CFO option grant at Horizon Quantum (HQ) tied to merger exchange
Filing Impact
Filing Sentiment
Form Type
4
Rhea-AI Filing Summary
Horizon Quantum Holdings Ltd. reported that Chief Financial Officer Greg Gould received a grant of 285,300 stock options as part of the company’s recent business combination. Each option is exercisable into 2.43499 Class A Ordinary Shares, covering 694,702 shares in total, at an exercise price of $5.13 per share, and expires on August 15, 2035.

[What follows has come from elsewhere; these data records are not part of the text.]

-- ==== Sys2Proof/Machine/Registers.lean ====
section
/-! DEFINITION. What a host read of BAR 0 returns: the registers of every block, and 0 at every other offset
(14 R404, R405, R407, R416, 11 R351, R356, 12 R376, R386, 13 R396). A read changes nothing. -/

namespace Sys2Proof.Machine

/-- A register put together from fields: lowest bit and value. -/
def pack (l : List (Nat × Nat)) : Word := BitVec.ofNat 64 (l.foldl (fun x e => x + e.2 * 2 ^ e.1) 0)

/-- The identity and control block (R405). -/
def State.readControl (s : State) (fn off : Nat) : Word :=
  let f := s.func fn
  let j := s.jalti
  let pf (x : Word) : Word := if fn = 0 then x else 0
  match off with
  | 0x00 => pack [(0, 9), (16, s.cp.stepping.toNat), (24, fn)]
  | 0x08 => pack [(0, s.cp.stage), (8, s.cp.errcode), (16, s.cp.ready.toNat)]
  | 0x18 => BitVec.ofNat 64 s.fab.linkRoute
  | 0x20 => pack [(0, (BitVec.ofInt 8 j.tj).toNat), (8, j.cap), (11, j.tcapped.toNat), (12, j.pcapped.toNat)]
  | 0x28 => pf (pack [(0, j.tlim), (8, j.plim)])
  | 0x30 => f.apbase
  | 0x38 => pack [(0, f.apctx.toNat), (8, f.apen.toNat)]
  | 0x40 => pf (pack [(0, s.cp.dumpValid.toNat), (1, s.cp.dumpPartial.toNat), (32, s.cp.dumpSeq.toNat)])
  | 0x48 => s.cp.dumpBase.setWidth 64
  | _ => 0

/-- A queue's registers (R407). -/
def Queue.read (q : Queue) (off : Nat) : Word :=
  match off with
  | 0x00 => q.sqBase
  | 0x08 => pack [(0, q.log2n.toNat), (12, if q.bound then q.ctx else 0), (20, q.enable.toNat), (21, q.err.toNat), (22, q.ien.toNat),
      (23, q.vec.toNat)]
  | 0x10 => q.sqTail.setWidth 64
  | 0x18 => q.sqHead.setWidth 64
  | 0x20 => q.cqBase
  | 0x28 => q.cqHead.setWidth 64
  | 0x30 => q.cqTail.setWidth 64
  | _ => 0

/-- The reliability block (R351). -/
def Rel.read (r : Rel) (off : Nat) : Word :=
  match off with
  | 0x00 => r.base.setWidth 64
  | 0x08 => r.size.setWidth 64
  | 0x10 => r.head.setWidth 64
  | 0x18 => r.tail.setWidth 64
  | 0x20 => pack [(0, r.enable.toNat), (1, r.ovf.toNat), (2, r.irq.toNat), (32, min r.dropped (2 ^ 32 - 1))]
  | _ => 0

/-- The mailbox: the command area, then the response area (R356). -/
def Jalti.read (j : Jalti) (off : Nat) : Word :=
  if off % 8 ≠ 0 then 0
  else if off < 0x40 then j.command.getD (off / 8) 0
  else if off < 0x80 then j.response.getD (off / 8 - 8) 0
  else 0

/-- A controller's sketch registers (R376); CLEAR reads 0. -/
def Sketch.read (k : Sketch) (off : Nat) : Word :=
  if off = 0 then pack [(0, k.en.toNat), (2, k.filter.toNat), (8, k.ctx.toNat)]
  else if off = 8 then k.count.setWidth 64
  else if 0x10 ≤ off ∧ off < 0x110 ∧ off % 8 = 0 then
    match k.top.getD (off / 8 - 2) none with
    | some (page, n) => pack [(0, page), (24, 1), (32, n)]
    | none => 0
  else 0

/-- The trace block (R396). -/
def Trace.read (t : Trace) (off : Nat) : Word :=
  match off with
  | 0x00 => t.base.setWidth 64
  | 0x08 => BitVec.ofNat 64 t.log2
  | 0x10 => BitVec.ofNat 64 t.head
  | 0x18 => t.window
  | 0x20 => pack [(0, t.frozen.toNat), (1, t.short.toNat), (32, min t.lostent (2 ^ 32 - 1))]
  | _ => 0

/-- The link block (R386, R416). -/
def Fabric.read (f : Fabric) (off : Nat) : Word :=
  if off = 0 then BitVec.ofNat 64 f.linkRoute
  else match f.ports[off / 8 - 1]? with
    | some p =>
      if off % 8 = 0 then pack [(0, p.state.toNat), (2, p.width.toNat), (6, p.peer.toNat), (8, p.retrains.toNat)] else 0
    | none => 0

/-- An 8-byte read of BAR 0 of a function (R404): a virtual function has the identity block and the queue block only. -/
def State.readBar0 (s : State) (fn offset : Nat) : Word :=
  let off := offset % 0x10000
  match offset / 0x10000 with
  | 0 => s.readControl fn off
  | 1 => if off / 0x40 < 8 then ((s.func fn).queues.getD (off / 0x40) default).read (off % 0x40) else 0
  | 2 => if fn = 0 then s.rel.read off else 0
  | 3 => if fn = 0 then s.jalti.read off else 0
  | 4 => if fn = 0 then ((s.fab.sketches[off / 0x200]?).map fun k => k.read (off % 0x200)).getD 0 else 0
  | 5 => if fn = 0 then s.trace.read off else 0
  | 6 => if fn = 0 then s.fab.read off else 0
  | _ => 0

end Sys2Proof.Machine
end

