-- ==== Sys2Proof/Certificates/Slice0/Obligations.lean ====
section
/-! DEFINITION. The statements about this machine, from the rules of the spec. -/

open Sys2Proof Sys2Proof.Machine Sys2Proof.Safety Sys2Proof.Rules

/-! ### Registers, results and control flow -/

/-- R21-R23, R56: S0 and P0 read as constants and discard writes; S56-S63 name the S bank in S-mode, so that neither level touches
the other's; a register that is written reads back and every other keeps its value; a vector register written under a mask takes
the new lanes where the mask has a 1 and keeps the others. -/
def Obligations.RegisterFiles : Prop :=
  (∀ (w : Wave) (n m : Nat) (x : Word) (p : Mask),
      w.readS 0 = 0 ∧ w.writeS 0 x = w ∧ w.readP 0 = 0xFFFFFFFF ∧ w.writeP 0 p = w
      ∧ (n ≠ 0 → (w.writeS n x).readS n = x) ∧ (m ≠ n → (w.writeS n x).readS m = w.readS m)
      ∧ (n ≠ 0 → (w.writeP n p).readP n = p) ∧ (m ≠ n → (w.writeP n p).readP m = w.readP m)
      ∧ (w.priv = .s → 56 ≤ n → (w.writeS n x).s = w.s) ∧ (w.priv = .u ∨ n < 56 → (w.writeS n x).sbank = w.sbank)
      ∧ (w.writeS n x).p = w.p ∧ (w.writeS n x).v = w.v ∧ (w.writeP n p).s = w.s ∧ (w.writeP n p).v = w.v)
  ∧ (∀ (w : Wave) (g : Mask) (n m : Nat) (x : VReg) (l : Nat), l < 32 →
      laneOf ((w.writeLanes g n x).readV n) l = (if g.getLsbD l then laneOf x l else laneOf (w.readV n) l)
      ∧ (m ≠ n → (w.writeLanes g n x).readV m = w.readV m)
      ∧ ∀ (pn : Bool) (pi : BitVec 3), (w.governing pn pi).getLsbD l =
          (w.exec.getLsbD l && ((w.readP pi.toNat).getLsbD l != pn)))

/-- R60, R299: the decode conditions that a word which decodes may still meet are PRIVILEGE, ILLEGAL_OPERAND, VREG_RANGE and
UNMARKED_HAZARD, the first that applies; an instruction that meets one enters the handler with that cause, whatever instruction it
is, and has no other effect. -/
def Obligations.DecodeConditions : Prop :=
  (∀ (w : Wave) (i : Instr),
      let named := (operands i).flatMap w.regsOf
      let privilege := w.priv = .u ∧ i.privileged = true
      let operand := i.illegalWord = true ∨ ∃ o ∈ operands i, o.illegal = true
      let range := ∃ n, Reg.v n ∈ named ∧ w.valloc ≤ n
      let hazard := ∃ r ∈ named, r ∈ w.unmarked
      (privilege → w.decodeCheck i = some 0x03)
      ∧ (¬privilege → operand → w.decodeCheck i = some 0x04)
      ∧ (¬privilege → ¬operand → range → w.decodeCheck i = some 0x05)
      ∧ (¬privilege → ¬operand → ¬range → hazard → w.decodeCheck i = some 0x06)
      ∧ (¬privilege → ¬operand → ¬range → ¬hazard → w.decodeCheck i = none))
  ∧ (∀ (s : State) (k : Nat) (i : Instr) (cause : BitVec 7), s.cur = some k → k < s.waves.length → s.canIssue k i = true → (encode i).isSome →
      (s.wave k).decodeCheck i = some cause → MayEnter s k →
      exec i s = .next ((issued s k).setWave k
        (entered s.cc ((issued s k).wave k) (s.ctx (s.wave k).ctx).tvec cause (s.wave k).exec 0)))

/-- R57, R78, R114-R119: every scalar instruction with a short result completes with the value of the spec's tables in Sd; SDIV, SDIVU,
SREM and SREMU complete with a long write of the quotient or remainder, where a zero divisor gives all ones or the dividend. Nothing
else of the wave or of the machine changes but what every retirement changes. -/
def Obligations.ScalarResults : Prop :=
  (∀ (s : State) (k : Nat) (i : Instr) (d : Nat) (rel : ScalarRel), scalarShort i = some (d, rel) → wellFormed i = true → Issues s k i →
      ∃ r, rel (s.wave k) r ∧ Completes i s k ((s.wave k).writeS d r))
  ∧ (∀ (s : State) (k : Nat) (i : Instr) (d : Nat) (rel : ScalarRel), scalarLong i = some (d, rel) → Issues s k i →
      ∃ r, rel (s.wave k) r ∧ Completes i s k ((s.wave k).long ((s.wave k).sReg d) (.s r)))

The award reflects an exchange of Mr. Gould’s prior Legacy Horizon options for equivalent company options at the March 19, 2026 business combination closing. The options vest quarterly in 16 equal installments beginning August 15, 2025; as of March 24, 2026, 35,662 options are vested and exercisable, with 249,638 scheduled to vest over time, contingent on continued employment.
Positive
- None.
Negative
- None.
Insider Trade Summary
1 transaction reported
Mixed
1 txn
Insider
Gould Greg
Role
Chief Financial Officer
| Type | Security | Shares | Price | Value |
|---|---|---|---|---|
| Grant/Award | Stock Option (Right to Buy) | 285,300 | $0.00 | -- |
Holdings After Transaction:
Stock Option (Right to Buy) — 285,300 shares (Direct)
Footnotes (1)
- Each stock option is exercisable for 2.43499 Class A Ordinary Shares of Horizon Quantum Holdings Ltd. (the "Company") at a price per share of $5.13. Stock options received as part of the business combination (the "Business Combination") contemplated by the Business Combination Agreement, dated as of September 9, 2025 (the "BCA"), by and among Horizon Quantum Computing Pte. Ltd. ("Legacy Horizon"), dMY Squared Technology Group, Inc., the Company and certain other parties, as described in the Registration Statement on Form F-4, as amended and supplemented (File No. 333-292737), initially filed with the U.S. Securities and Exchange Commission on January 14, 2026, and declared effective on February 17, 2026. Upon the closing of the Business Combination on March 19, 2026, Mr. Gould's stock options exercisable for Legacy Horizon ordinary shares awarded by Legacy Horizon were exchanged for substitute stock option awards of the Company of an equivalent economic value, which are subject to a vesting schedule as further detailed in footnote 3. The stock options held by Mr. Gould are subject to Mr. Gould's continued employment with the Company and vest quarterly in 16 equal installments, beginning on August 15, 2025. As of March 24, 2026, 35,662 stock options are fully vested and exercisable, with the remaining 249,638 stock options vesting in accordance with the forgoing schedule. Pursuant to the BCA and as a result of the closing of the Business Combination, Mr. Gould's 285,300 Legacy Horizon stock options were exchanged for 285,300 stock options of the Company of an equivalent economic value, with an exercise price per Class A Ordinary Share of $5.13.
FAQ
What insider transaction did Horizon Quantum (HQ) report for its CFO?
Horizon Quantum reported that CFO Greg Gould received 285,300 stock options as compensation. These options were granted in connection with the company’s business combination and replace his prior Legacy Horizon options on an equivalent economic basis.
What is the exercise price and expiry for Greg Gould’s Horizon Quantum (HQ) options?
The options carry an exercise price of $5.13 per Class A Ordinary Share and expire on August 15, 2035. This long-dated structure is typical for equity incentives, giving management a multi‑year horizon to create shareholder value.
How do the Horizon Quantum (HQ) CFO options vest over time?
The options vest in 16 equal quarterly installments starting August 15, 2025, conditioned on continued employment. As of March 24, 2026, 35,662 options are vested and exercisable, while 249,638 remain unvested under the same quarterly schedule.